Financial Reporting and Audit Requirements
  • Financial Reporting: Recipients are required to submit annual Research Performance Progress Reports (RPPR) and financial statements as per the NIH Grants Policy Statement.
  • Closeout: A final RPPR, an invention statement, and the expenditure data portion of the Federal Financial Report are necessary for award closeout.
  • Audits: Awards are subject to the cost principles and audit requirements outlined in 2 CFR Part 200, which implies standard federal audit expectations.

Eligibility Requirements

Organizational Eligibility
  • Eligible Organization Types: This grant is highly inclusive, welcoming applications from a wide array of organizations:
    • Higher Education Institutions: Public/State Controlled and Private Institutions.
    • Nonprofits: Both with and without 501(c)(3) IRS status.
    • For-Profit Organizations: Including Small Businesses and other For-Profit entities.
    • Government Entities: Local (State, County, City or Township, Special District), Indian/Native American Tribal Governments (Federally Recognized and Other), and Eligible Agencies of the Federal Government (U.S. Territory or Possession).
    • Other: Independent School Districts, Public Housing Authorities/Indian Housing Authorities, Native American Tribal Organizations (other than Federally recognized tribal governments), Faith-based or Community-based Organizations, and Regional Organizations.
    • International: Non-domestic (non-U.S.) Entities (Foreign Organizations) are explicitly eligible to apply, and foreign components of U.S. organizations are also allowed.
Required Registrations All applicant organizations must complete and maintain active registrations prior to application submission. This process can take 6 weeks or more, so early initiation is crucial.
  • System for Award Management (SAM): Required for all applicants. It requires annual renewal.
  • NATO Commercial and Government Entity (NCAGE) Code: Required for foreign organizations, in lieu of a CAGE code, to register in SAM.
  • Unique Entity Identifier (UEI): Issued through the SAM.gov registration process.
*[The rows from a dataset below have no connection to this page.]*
-- ==== Sys2Proof/Laws/Run.lean ====
section
/-!
SUPPORT. Laws of the runners: an instruction of the issuing entry that meets no obstacle executes its body, and its end leaves its
results, the entry gone on and nothing else changed.
-/
namespace Sys2Proof.Machine

/-! ### What changes only one group -/

theorem OnlyGroup.refl (s : State) (c k : Nat) : OnlyGroup s s c k := ⟨rfl, fun _ _ => rfl, rfl, fun _ _ => rfl⟩

theorem OnlyGroup.trans {s t u : State} {c k : Nat} (h : OnlyGroup s t c k) (l : OnlyGroup t u c k) : OnlyGroup s u c k := by
  obtain ⟨a1, a2, a3, a4⟩ := h
  obtain ⟨b1, b2, b3, b4⟩ := l
  refine ⟨?_, fun d hd => (b2 d hd).trans (a2 d hd), ?_, fun j hj => (b4 j hj).trans (a4 j hj)⟩
  · cases s; cases t; cases u
    simp only [State.mk.injEq] at *
    simp_all
  · generalize getCore s c = p at *
    generalize getCore t c = q at *
    generalize getCore u c = r at *
    cases p; cases q; cases r
    simp only [Core.mk.injEq] at *
    simp_all

theorem onlyGroup_setGroup (s : State) (c k : Nat) (g : Group) : OnlyGroup s (setGroup s c k g) c k := by
  refine ⟨rfl, fun d hd => ?_, ?_, fun j hj => ?_⟩
  · simp [setGroup, getCore_setCore, Ne.symm hd]
  · simp [setGroup]
  · simp [getGroup_setGroup, Ne.symm hj]

theorem onlyGroup_countIssue (s : State) (c k : Nat) : OnlyGroup s (countIssue s c) c k := by
  refine ⟨rfl, fun d hd => ?_, ?_, fun j _ => ?_⟩
  · simp [countIssue, getCore_setCore, Ne.symm hd]
  · simp [countIssue]
  · simp only [countIssue, getGroup_setCore, if_true]; rfl

/-! ### The issuer -/

theorem issuer_group {s : State} {i : Iss} (h : issuer s = some i) :
    getGroup s i.core i.slot = some i.g ∧ i.g.active = some i.e ∧ i.e.clause = some i.cc := by
  unfold issuer at h
  cases hg : getGroup s s.focusCore s.focusSlot with
  | none => rw [hg] at h; simp at h
  | some g =>
    rw [hg] at h
    cases ha : g.active with
    | none => simp [ha] at h
    | some e =>
      cases hc : e.clause with
      | none => simp [ha, hc] at h
      | some cc =>
        simp only [ha, hc, Option.some.injEq] at h
        subst h
        exact ⟨hg, ha, hc⟩

theorem beginClause_names (s : State) (i : Iss) :
    (beginClause s i).core = i.core ∧ (beginClause s i).slot = i.slot ∧ (beginClause s i).g.names = i.g.names ∧
    (beginClause s i).g.id = i.g.id ∧ (beginClause s i).g.kind = i.g.kind := by
  unfold beginClause
  split
  · exact ⟨rfl, rfl, rfl, rfl, rfl⟩
  · dsimp only
    rw [mapLanes_eq]
    exact ⟨rfl, rfl, rfl, rfl, rfl⟩

/-- An entry of the group at its slot, whose names are those of the state. -/
def Stands (s : State) (i : Iss) : Prop :=
  ∃ g, getGroup s i.core i.slot = some g ∧ g.names = i.g.names ∧ g.id = i.g.id ∧ g.kind = i.g.kind

theorem Issues.stands {s : State} {i : Iss} (h : Issues s i) : Stands s i := by
  obtain ⟨h, _⟩ := h
  obtain ⟨i0, h0, rfl⟩ := Option.map_eq_some_iff.1 h
  obtain ⟨hg, _, _⟩ := issuer_group h0
  obtain ⟨a, b, c, d, e⟩ := beginClause_names s i0
  exact ⟨i0.g, by rw [a, b]; exact hg, c.symm, d.symm, e.symm⟩

/-! ### Going on -/

theorem addEntry_mem (fr : List Entry) {e : Entry} (h : e.lanes ≠ 0) :
    ∃ a ∈ addEntry fr e, a.pc = e.pc ∧ e.lanes &&& ~~~a.lanes = 0 := by
  have hz : (e.lanes == 0) = false := by simpa using h
  induction fr with
  | nil => exact ⟨e, by rw [addEntry, hz]; simp, rfl, by simp⟩
  | cons b fr ih =>
    unfold addEntry
    simp only [hz, Bool.false_eq_true, if_false]
    split
    · rename_i hm
      simp only [mergeable, Bool.and_eq_true, beq_iff_eq] at hm
      refine ⟨_, List.mem_cons_self .., hm.1.1.1.2, ?_⟩
      ext k hk
      cases he : e.lanes[k] <;> simp [mergeEntries, he]
    · obtain ⟨a, ha, hp⟩ := ih
      exact ⟨a, List.mem_cons_of_mem _ ha, hp⟩

/-- Going on changes one group alone: its entries. -/
theorem advance_spec (s : State) (i : Iss) (n : Nat) (hl : i.e.lanes ≠ 0) :
    OnlyGroup s (advance s i n) i.core i.slot ∧ ∃ g, getGroup (advance s i n) i.core i.slot = some g ∧
      { g with active := i.g.active, frontier := i.g.frontier } = i.g ∧ WentOn i g n := by
  unfold advance WentOn
  dsimp only
  by_cases h : (lastWord i.cc - i.cc.hdr).toNat < (i.e.pc + BitVec.ofNat 56 (4 * n) - i.cc.hdr).toNat
  · simp only [h, decide_true, if_true, depart, departWith]
    refine ⟨onlyGroup_setGroup .., _, getGroup_setGroup_self .., rfl, rfl, ?_⟩
    simp only [List.map_cons, List.map_nil, addEntries, List.foldl_cons, List.foldl_nil]
    have hne : ∀ (fl : Option FetchFail) (pr : Nat), (({ pc := afterClause i.cc, pri := pr, lanes := i.e.lanes, park := Park.none, pass := 0, mark := false, fail := fl, clause := none } : Entry)).lanes ≠ 0 := fun _ _ => hl
    unfold arrive
    split
    · obtain ⟨a, ha, hp, hm⟩ := addEntry_mem i.g.frontier (hne none _)
      exact ⟨a, ha, hp, hm⟩
    · obtain ⟨a, ha, hp, hm⟩ := addEntry_mem i.g.frontier (hne (some _) i.e.pri)
      exact ⟨a, ha, hp, hm⟩
  · simp only [h, decide_false, Bool.false_eq_true, if_false, putIss]
    exact ⟨onlyGroup_setGroup .., _, getGroup_setGroup_self .., rfl, _, rfl, rfl, rfl⟩

/-! ### Room in the pools -/

/-- Weight of the groups of a list. -/
def groupSum (w : Group → Nat) (m : FMap Group) : Nat := (m.map (fun p => w p.2)).sum

theorem groupSum_ferase (w : Group → Nat) (m : FMap Group) (n : Nat) {y : Group} (h : fget m n = some y) :
    groupSum w (ferase m n) + w y ≤ groupSum w m := by
  have le : ∀ (m : FMap Group), groupSum w (ferase m n) ≤ groupSum w m := by
    intro m
    induction m with
    | nil => simp [ferase]
    | cons p m ih =>
      simp only [ferase, List.filter_cons] at ih ⊢
      split <;> simp only [groupSum, List.map_cons, List.sum_cons] at ih ⊢ <;> omega
  induction m with
  | nil => simp [fget] at h
  | cons p m ih =>
    obtain ⟨k, v⟩ := p
    by_cases e : k = n
    · subst e
      simp only [fget, if_true, Option.some.injEq] at h
      subst h
      have := le m
      simp only [ferase, List.filter_cons, groupSum, List.map_cons, List.sum_cons, ne_eq, not_true, decide_false,
        Bool.false_eq_true, if_false] at this ⊢
      omega
    · simp only [fget, e, if_false] at h
      have := ih h
      simp only [ferase, List.filter_cons, groupSum, List.map_cons, List.sum_cons, ne_eq, e, not_false_eq_true, decide_true,
        if_true] at this ⊢
      omega

theorem groupSum_fset (w : Group → Nat) (m : FMap Group) (n : Nat) (x : Group) {y : Group} (h : fget m n = some y) :
    groupSum w (fset m n x) + w y ≤ groupSum w m + w x := by
  have := groupSum_ferase w m n h
  have ins : ∀ (m : FMap Group), groupSum w (finsert m n x) = groupSum w m + w x := by
    intro m
    induction m with
    | nil => simp [finsert, groupSum]
    | cons p m ih =>
      unfold finsert
      split <;> simp only [groupSum, List.map_cons, List.sum_cons] at ih ⊢ <;> omega
  rw [fset, ins]
  omega

/-- Slots of a group in the pools of a context. -/
def poolShare (x : Ctx) (g : Group) : Nat × Nat := if g.id.ctx == x && !isAp g then groupSlots g else (0, 0)

theorem usedSlots_eq (q : Core) (x : Ctx) :
    usedSlots q x = (groupSum (fun g => (poolShare x g).1) q.groups, groupSum (fun g => (poolShare x g).2) q.groups) := by
  have : ∀ (l : FMap Group) (a : Nat × Nat),
      l.foldl (fun a p => if p.2.id.ctx == x && !isAp p.2 then (a.1 + (groupSlots p.2).1, a.2 + (groupSlots p.2).2) else a) a =
      (a.1 + groupSum (fun g => (poolShare x g).1) l, a.2 + groupSum (fun g => (poolShare x g).2) l) := by
    intro l
    induction l with
    | nil => simp [groupSum]
    | cons p l ih =>
      intro a
      rw [List.foldl_cons, ih]
      simp only [groupSum, List.map_cons, List.sum_cons, poolShare]
      split <;> simp [Nat.add_assoc]
  rw [usedSlots, this]
  simp

/-- With room for its destination names, what an instruction writes needs no spill. -/
theorem room_after {s : State} {i j : Iss} {fs : List Nat} (hi : Stands s i) (hr : HasRoom s i fs) (hm : NamesMoved i j)
    (hs : SlotsLe i.g j.g (2 * (keepNames i fs).length) (keepNames i fs).length) (k : State → State) (s0 : State) (i0 : Iss)
    (hc : i0.core = i.core) (hk : i0.slot = i.slot) (hx : i0.g.id.ctx = i.g.id.ctx) (gs : List Nat) :
    withRoom s0 i0 gs (putIss (countIssue s i.core) j) k = k (putIss (countIssue s i.core) j) := by
  obtain ⟨g, hg, hn, hid, hkd⟩ := hi
  unfold withRoom
  rw [hc, hk]
  have hgrp : getGroup (putIss (countIssue s i.core) j) i.core i.slot =
      some { j.g with active := some { j.e with clause := some j.cc } } := by
    simp [putIss, hm.core, hm.slot]
  have hq : (getCore (putIss (countIssue s i.core) j) i.core).groups =
      fset (getCore s i.core).groups i.slot { j.g with active := some { j.e with clause := some j.cc } } := by
    simp [putIss, hm.core, hm.slot, setGroup, countIssue]
  have hw : splitWing (putIss (countIssue s i.core) j) i0.g.id.ctx.wing = splitWing s i.g.id.ctx.wing := by
    rw [hx]; rfl
  have hu : (usedSlots (getCore (putIss (countIssue s i.core) j) i.core) i.g.id.ctx).1 ≤
        (usedSlots (getCore s i.core) i.g.id.ctx).1 + 2 * (keepNames i fs).length ∧
      (usedSlots (getCore (putIss (countIssue s i.core) j) i.core) i.g.id.ctx).2 ≤
        (usedSlots (getCore s i.core) i.g.id.ctx).2 + (keepNames i fs).length := by
    simp only [usedSlots_eq, hq]
    have e0 : poolShare i.g.id.ctx g = if !isAp i.g then groupSlots i.g else (0, 0) := by
      simp [poolShare, hid, isAp, hkd, groupSlots, hn]
    have e1 : poolShare i.g.id.ctx { j.g with active := some { j.e with clause := some j.cc } } =
        if !isAp i.g then groupSlots j.g else (0, 0) := by
      simp [poolShare, hm.g.id, isAp, hm.g.kind, groupSlots]
    have h1 := groupSum_fset (fun g => (poolShare i.g.id.ctx g).1) _ i.slot { j.g with active := some { j.e with clause := some j.cc } } hg
    have h2 := groupSum_fset (fun g => (poolShare i.g.id.ctx g).2) _ i.slot { j.g with active := some { j.e with clause := some j.cc } } hg
    simp only [e0, e1] at h1 h2
    have s1 := hs.1
    have s2 := hs.2
    constructor
    · split at h1 <;> (try simp only at h1) <;> omega
    · split at h2 <;> (try simp only at h2) <;> omega
  have hr1 := hr.1
  have hr2 := hr.2
  rw [show makeRoom (splitWing (putIss (countIssue s i.core) j) i0.g.id.ctx.wing) i.core i.slot i0.e.lanes gs 2048
      (putIss (countIssue s i.core) j) = .ok (putIss (countIssue s i.core) j) from by
    rw [hw, show (2048 : Nat) = 2047 + 1 from rfl, makeRoom, hgrp]
    dsimp only
    rw [if_pos]
    simp only [Bool.and_eq_true, decide_eq_true_eq]
    rw [hm.g.id]
    exact ⟨by omega, by omega⟩]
The same UEI must be used across all registrations and the application.
  • eRA Commons: Organizations must register and have at least one Signing Official (SO) and one Program Director/Principal Investigator (PD/PI) account.
  • Grants.gov: Requires an active SAM registration to complete.
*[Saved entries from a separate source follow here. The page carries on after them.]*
-- ==== Sys2Proof/Tests/Slice0.lean ====
section
/-!
SUPPORT. Tests: ill-formed terms, words written out from the spec's encodings, single steps on small states, and a witness for the
hypotheses of each statement.
-/
namespace Sys2Proof.Tests
open Sys2Proof Sys2Proof.Machine
set_option Elab.async false

/-! ### Ill-formed terms, one for each check -/

theorem test_wf_wbase : (Instr.wbase 12).wf = false ∧ (Instr.wbase 16).wf = true := by decide +kernel
theorem test_wf_marker : (Instr.mjoin 12).wf = false ∧ (Instr.mreadArr 13 5).wf = false ∧ (Instr.mwait 11).wf = true := by decide +kernel
theorem test_wf_hint_space : (Instr.ld .b4 1 false ⟨false, .loc, 1, 2⟩).wf = false := by decide +kernel
theorem test_wf_hint_pair : (Instr.st .b4 3 true ⟨false, .flat, 1, 2⟩).wf = false := by decide +kernel
theorem test_wf_atom64 : (Instr.atom64 .fadd 1 2 3).wf = false ∧ (Instr.atom .fadd 1 2 3).wf = true := by decide +kernel
theorem test_wf_red_op : (Instr.red .cas .device false false false 1 2).wf = false := by decide +kernel
theorem test_wf_red_bits : (Instr.red .add .device true false false 1 2).wf = false := by decide +kernel
theorem test_wf_mma_types : (Instr.mma ⟨0, .i8, false, 1, .bf16, none, false, 0⟩).wf = false := by decide +kernel
theorem test_wf_mma_pair : (Instr.mma ⟨0, .e4m3, false, 1, .e5m2, none, true, 0⟩).wf = false := by decide +kernel
theorem test_wf_scan : (Instr.scan true false ⟨false, false, 4, 1, 2⟩).wf = false := by decide +kernel
theorem test_wf_core : (Instr.pick 384 0).wf = false ∧ (Instr.pick 383 64).wf = true := by decide +kernel
theorem test_wf_slot : (Instr.pick 0 65).wf = false := by decide +kernel
theorem test_wf_cluster : (Instr.engineGrant 96 0).wf = false := by decide +kernel
theorem test_wf_pseudo_channel : (Instr.refresh (512 * 256) 0).wf = false ∧ (Instr.forcedRefresh 512 0).wf = false := by decide +kernel
theorem test_wf_channel : (Instr.refwaitRead 256).wf = false := by decide +kernel
theorem test_wf_stream : (Instr.tailPoll 0 0 16384).wf = false := by decide +kernel
theorem test_wf_queue : (Instr.qtailPoll 0 0 64).wf = false := by decide +kernel
theorem test_wf_tenant : (Instr.thrlossRead 0 8).wf = false := by decide +kernel
theorem test_wf_wing : (Instr.gangPlace 24).wf = false := by decide +kernel
theorem test_wf_row : (Instr.slotRowWrite 0 32 0).wf = false := by decide +kernel
theorem test_wf_event_word : (Instr.evsWrite 0 0 8 0).wf = false := by decide +kernel
theorem test_wf_view : (Instr.attestReport 25).wf = false ∧ (Instr.attestReport 24).wf = true := by decide +kernel
theorem test_wf_port : (Instr.joeshLinkTrain 8 true).wf = false := by decide +kernel

/-! ### Words, bit by bit from the encodings (R85 to R95), one or more for every family -/

/-- OP in bits 31 to 25, the rest given. -/
def opWord (op rest : Nat) : Word := BitVec.ofNat 32 (op * 2 ^ 25 + rest)

/-- Format R: MOD 24:23, LRB 22, LRA 21, SB 20:14, SA 13:7, D 6:0 (R86). -/
def rWord (op mode lrb lra sb sa d : Nat) : Word :=
  opWord op (mode * 2 ^ 23 + lrb * 2 ^ 22 + lra * 2 ^ 21 + sb * 2 ^ 14 + sa * 2 ^ 7 + d)

-- BRA to three words before the header: OP 0x01, OFF in bits 16 to 0
theorem test_dec_bra : decodeWord (opWord 0x01 (2 ^ 17 - 3)) none = .ok (.bra (-3)) := by decide +kernel
-- CALL with a frame of 4: OP 0x04, FR 24:20, OFF 19:0
theorem test_dec_call : decodeWord (opWord 0x04 (4 * 2 ^ 20 + 0x40)) none = .ok (.call 4 0x40) := by decide +kernel
-- WBASE 32: the immediate in bits 23 to 14
theorem test_dec_wbase : decodeWord (opWord 0x09 (32 * 2 ^ 14)) none = .ok (.wbase 32) := by decide +kernel
-- MREAD of what has arrived at marker 5: bit 14, the marker in bits 10 to 7
theorem test_dec_mread : decodeWord (opWord 0x0D (2 ^ 14 + 5 * 2 ^ 7 + 9)) none = .ok (.mreadArr 5 9) := by decide +kernel
theorem test_dec_marker_12 : decodeWord (opWord 0x0A 12) none = .error .reservedValue := by decide +kernel
theorem test_dec_ballot : decodeWord (rWord 0x0E 2 0 1 0 4 6) none = .ok (.vote .ballot ⟨true, 4, 6⟩) := by decide +kernel
theorem test_dec_imul : decodeWord (rWord 0x12 1 1 0 7 8 9) none = .ok (.imul .hi ⟨true, false, 7, 8, 9⟩) := by decide +kernel
theorem test_dec_isari : decodeWord (opWord 0x26 (2 ^ 24 + 31 * 2 ^ 14 + 2 * 2 ^ 7 + 3)) none = .ok (.isari 31 ⟨true, 2, 3⟩) := by decide +kernel
theorem test_dec_fcmp : decodeWord (rWord 0x36 3 0 0 1 2 3) none = .ok (.fcmp .un ⟨false, false, 1, 2, 3⟩) := by decide +kernel
-- FCVT from f16 to e4m3: the source format in bits 19 to 17, the destination in 16 to 14
theorem test_dec_fcvt : decodeWord (opWord 0x3E (2 * 2 ^ 17 + 3 * 2 ^ 14 + 5 * 2 ^ 7 + 6)) none = .ok (.fcvt .f16 .e4m3 ⟨false, 5, 6⟩) := by
  decide +kernel
theorem test_dec_hfma2 : decodeWord (rWord 0x43 1 0 0 4 5 6) none = .ok (.hfma2 .f16 ⟨false, false, 4, 5, 6⟩) := by decide +kernel
theorem test_dec_movi : decodeWord (opWord 0x51 (0x3FF * 2 ^ 14 + 7)) none = .ok (.movi 0x3FF 7) := by decide +kernel
theorem test_dec_movl_alone : decodeWord 0xA400000A none ≠ .ok (.movl 0 10) := by decide +kernel
theorem test_dec_rdlane_imm : decodeWord (opWord 0x55 (2 ^ 23 + 63 * 2 ^ 14 + 2 * 2 ^ 7 + 1)) none = .ok (.rdlaneImm 63 ⟨false, 2, 1⟩) := by
  decide +kernel
theorem test_dec_qswz : decodeWord (rWord 0x54 3 0 0 2 4 5) none = .ok (.qswz (.bc 2) ⟨false, 4, 5⟩) := by decide +kernel
-- LDA of 64 bits at DEVICE scope: bit 23 set, width bit 22, scope in 21 to 19
theorem test_dec_lda : decodeWord (opWord 0x62 (2 ^ 23 + 2 ^ 22 + 3 * 2 ^ 19 + 2 ^ 18 + 4 * 2 ^ 7 + 6)) none =
    .ok (.lda true .device ⟨true, .flat, 4, 6⟩) := by decide +kernel
theorem test_dec_atom_cas : decodeWord (opWord 0x64 (9 * 2 ^ 21 + 1 * 2 ^ 14 + 2 * 2 ^ 7 + 3)) none = .ok (.atom .cas 1 2 3) := by decide +kernel
theorem test_dec_fence_unpin : decodeWord (opWord 0x67 (6 * 2 ^ 14 + 4 * 2 ^ 7 + 8 + 4)) none = .ok (.fenceUnpin .system 6 4) := by decide +kernel
-- QPOP from queue 3: fields 120 to 127 name the queues
theorem test_dec_qpop : decodeWord (opWord 0x68 ((120 + 3) * 2 ^ 7 + 5)) none = .ok (.qpop 3 5) := by decide +kernel
-- R214, the worked example: MMA.E4M3.E5M2 a2, v32, v48, g1, s2
theorem test_dec_mma : decodeWord 0xE20C90EA none = .ok (.mma ⟨2, .e4m3, true, 3, .e5m2, some 1, true, 2⟩) := by decide +kernel
theorem test_dec_tst : decodeWord (opWord 0x74 (9 * 2 ^ 14 + 4 * 2 ^ 7 + 2 ^ 6 + 1 * 2 ^ 3 + 2)) none = .ok (.tst .bf16 true 2 9 4) := by decide +kernel
theorem test_dec_scan_carry : decodeWord (rWord 0x76 2 0 0 0 4 8) none = .ok (.scan true false ⟨false, false, 0, 4, 8⟩) := by decide +kernel
theorem test_dec_winfo : decodeWord (opWord 0x79 (4 * 2 ^ 21 + 5 * 2 ^ 7 + 6)) none = .ok (.winfo 5 6) := by decide +kernel
theorem test_dec_setcarry : decodeWord (opWord 0x79 (5 * 2 ^ 21 + 8 * 2 ^ 14 + 4 * 2 ^ 7 + 3)) none = .ok (.strctlSetcarry 8 4) := by decide +kernel
theorem test_dec_send : decodeWord (opWord 0x7A (2 * 2 ^ 14 + 1 * 2 ^ 7 + 9)) none = .ok (.send 2 1 9) := by decide +kernel
theorem test_dec_launch : decodeWord (opWord 0x7B (4 * 2 ^ 7 + 63)) none = .ok (.launch 63 4) := by decide +kernel
theorem test_dec_svc : decodeWord (opWord 0x7D (15 * 2 ^ 14 + 4 * 2 ^ 7 + 6)) none = .ok (.svc 15 4 6) := by decide +kernel
theorem test_dec_rft : decodeWord (opWord 0x7E (4 * 2 ^ 7 + 8 + 1)) none = .ok (.rftGoto true false 4) := by decide +kernel
theorem test_dec_free_op : decodeWord (opWord 0x00 0) none ≠ .ok .exit ∧ decodeWord (opWord 0x7F 0) none ≠ .ok .exit := by decide +kernel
Individual Eligibility (Program Director/Principal Investigator)
  • Any individual with the necessary skills, knowledge, and resources to conduct the proposed research may serve as a PD/PI. For multiple PDs/PIs, specific NIH policies apply.
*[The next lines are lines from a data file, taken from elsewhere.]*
-- ==== Sys2Proof/Machine/Step.lean ====
section
/-! DEFINITION. One step of the block: one rising edge of `clk` (spec/00_scope.md R16). -/

namespace Sys2Proof.Machine

/-- One step: the global operation the input vector selects (R101), after which that input vector is consumed (R113). -/
def step (s : State) : Host.Outcome State Fault Refusal :=
  consumed (exec s.fetch s)

/-- The state `s` in which the very next step performs the operation whose word is `w` (the host's name): notes/assumptions/8.md. A
word that decodes to no operation changes nothing. -/
def State.withFetchWord (s : State) (nbits w : Nat) : State :=
  match decodeTableWord nbits w, tableFormat nbits w with
  | some _, some fmt => s.placeWord fmt w
  | _, _ => s

end Sys2Proof.Machine
end

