/-- R41 and R48: `frames_tx` counts the right-word ends and `bytes_rx` the accepted bytes, modulo 2^32; nothing else in a session changes
them, reset clears them, and they are driven on their output ports. -/
def Obligations.CountersCountFramesAndBytes : Prop :=
  ∀ s : State, s.Inv → s.outputs.framesTx = s.follower.framesTx ∧ s.outputs.bytesRx = s.assembler.bytesRx ∧
    ∃ t : State, step s = .next t ∧
    (s.input.rst = false → s.wordEnd = true → s.follower.fsm = .sr → t.follower.framesTx = s.follower.framesTx + 1) ∧
    (s.input.rst = false → ¬(s.wordEnd = true ∧ s.follower.fsm = .sr) → t.follower.framesTx = s.follower.framesTx) ∧
    (s.input.rst = false → s.accept = true → t.assembler.bytesRx = s.assembler.bytesRx + 1) ∧
    (s.input.rst = false → s.accept = false → t.assembler.bytesRx = s.assembler.bytesRx) ∧
    (s.input.rst = true → t.follower.framesTx = 0 ∧ t.assembler.bytesRx = 0)

/-- R61 (derived in the spec): the number of frames popped since reset is `frames_tx` plus `frame_valid`, modulo 2^32. -/
def Obligations.PoppedFramesAreSentOrHeld : Prop :=
  ∀ (p : Params) (is : List InputWord) (n : Nat) (t : State), p.wellFormed = true → noReset is = true → n ≤ is.length →
    runFor n (freshWith p is) = .next t →
    BitVec.ofNat 32 (record State.poppedNow n (freshWith p is)).length =
      t.follower.framesTx + (if t.follower.frameValid then 1 else 0)

/-! ## The pins -/

/-- R39 and R40: in a step with `rst = 0` the chains shift and `bclk_prev` takes the sample, whatever `run` is; reset clears every
stage. -/
def Obligations.SynchroniserShiftsEveryStep : Prop :=
  ∀ s : State, s.Inv → ∃ t : State, step s = .next t ∧
    t.sync.bsync.length = s.params.syncStages ∧ t.sync.wsync.length = s.params.syncStages ∧
    (s.input.rst = false → t.sync.bclkPrev = s.bclkS ∧
      t.sync.bsync[0]? = some s.input.bclk ∧ t.sync.wsync[0]? = some s.input.ws ∧
      (∀ k, k + 1 < s.params.syncStages →
        t.sync.bsync[k + 1]? = s.sync.bsync[k]? ∧ t.sync.wsync[k + 1]? = s.sync.wsync[k]?)) ∧
    (s.input.rst = true → t.sync.bclkPrev = false ∧
      (∀ k, k < s.params.syncStages → t.sync.bsync[k]? = some false ∧ t.sync.wsync[k]? = some false))

/-- R242 and R260 (derived in the spec): for the first `N` steps after reset the logic sees the reset zeros, and from then on it sees each pin level
`N` steps after the pin had it. -/
def Obligations.PinReachesTheLogicAfterNSteps : Prop :=
  ∀ (p : Params) (is : List InputWord) (n : Nat) (t : State), p.wellFormed = true → noReset is = true → n ≤ is.length →
    runFor n (freshWith p is) = .next t →
    (n < p.syncStages → t.bclkS = false ∧ t.wsS = false) ∧
    (∀ i, p.syncStages ≤ n → is[n - p.syncStages]? = some i → t.bclkS = i.bclk ∧ t.wsS = i.ws)

/-! ## Control -/

/-- R241 (derived in the spec): the outputs of the step after a reset step. -/
def Obligations.OutputsAfterAReset : Prop :=
  ∀ s : State, s.input.rst = true → ∃ t : State, step s = .next t ∧
    t.outputs.sd = false ∧ t.outputs.framesTx = 0 ∧ t.outputs.bytesRx = 0 ∧ t.outputs.fifoLevel = 0 ∧
    t.outputs.starved = true ∧ t.outputs.sessionDone = false ∧
    (t.input.rst = false → t.input.inEos = false → t.outputs.inReady = true)

/-- R47: `eos_seen` is set by the first `in_eos` and cleared only by reset, and while it is 1 the byte port is closed. -/
def Obligations.EndOfStreamIsSticky : Prop :=
  ∀ s : State, s.Inv → (s.assembler.eosSeen = true → s.outputs.inReady = false) ∧ ∃ t : State, step s = .next t ∧
    (s.input.rst = false → (t.assembler.eosSeen = true ↔ s.assembler.eosSeen = true ∨ s.input.inEos = true)) ∧
    (s.input.rst = true → t.assembler.eosSeen = false)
  • All PD(s)/PI(s) must have an eRA Commons account and affiliate it with the applicant organization.
Exclusion Criteria The following types of projects are not responsive to this funding opportunity and will not be reviewed:
  • Projects that consider expectancy/expectancy effects only as an endpoint.
  • Projects that propose a Randomized Controlled Trial (RCT) that does not take an experimental medicine approach.
  • Studies that involve interventions without examining mechanisms and/or moderators.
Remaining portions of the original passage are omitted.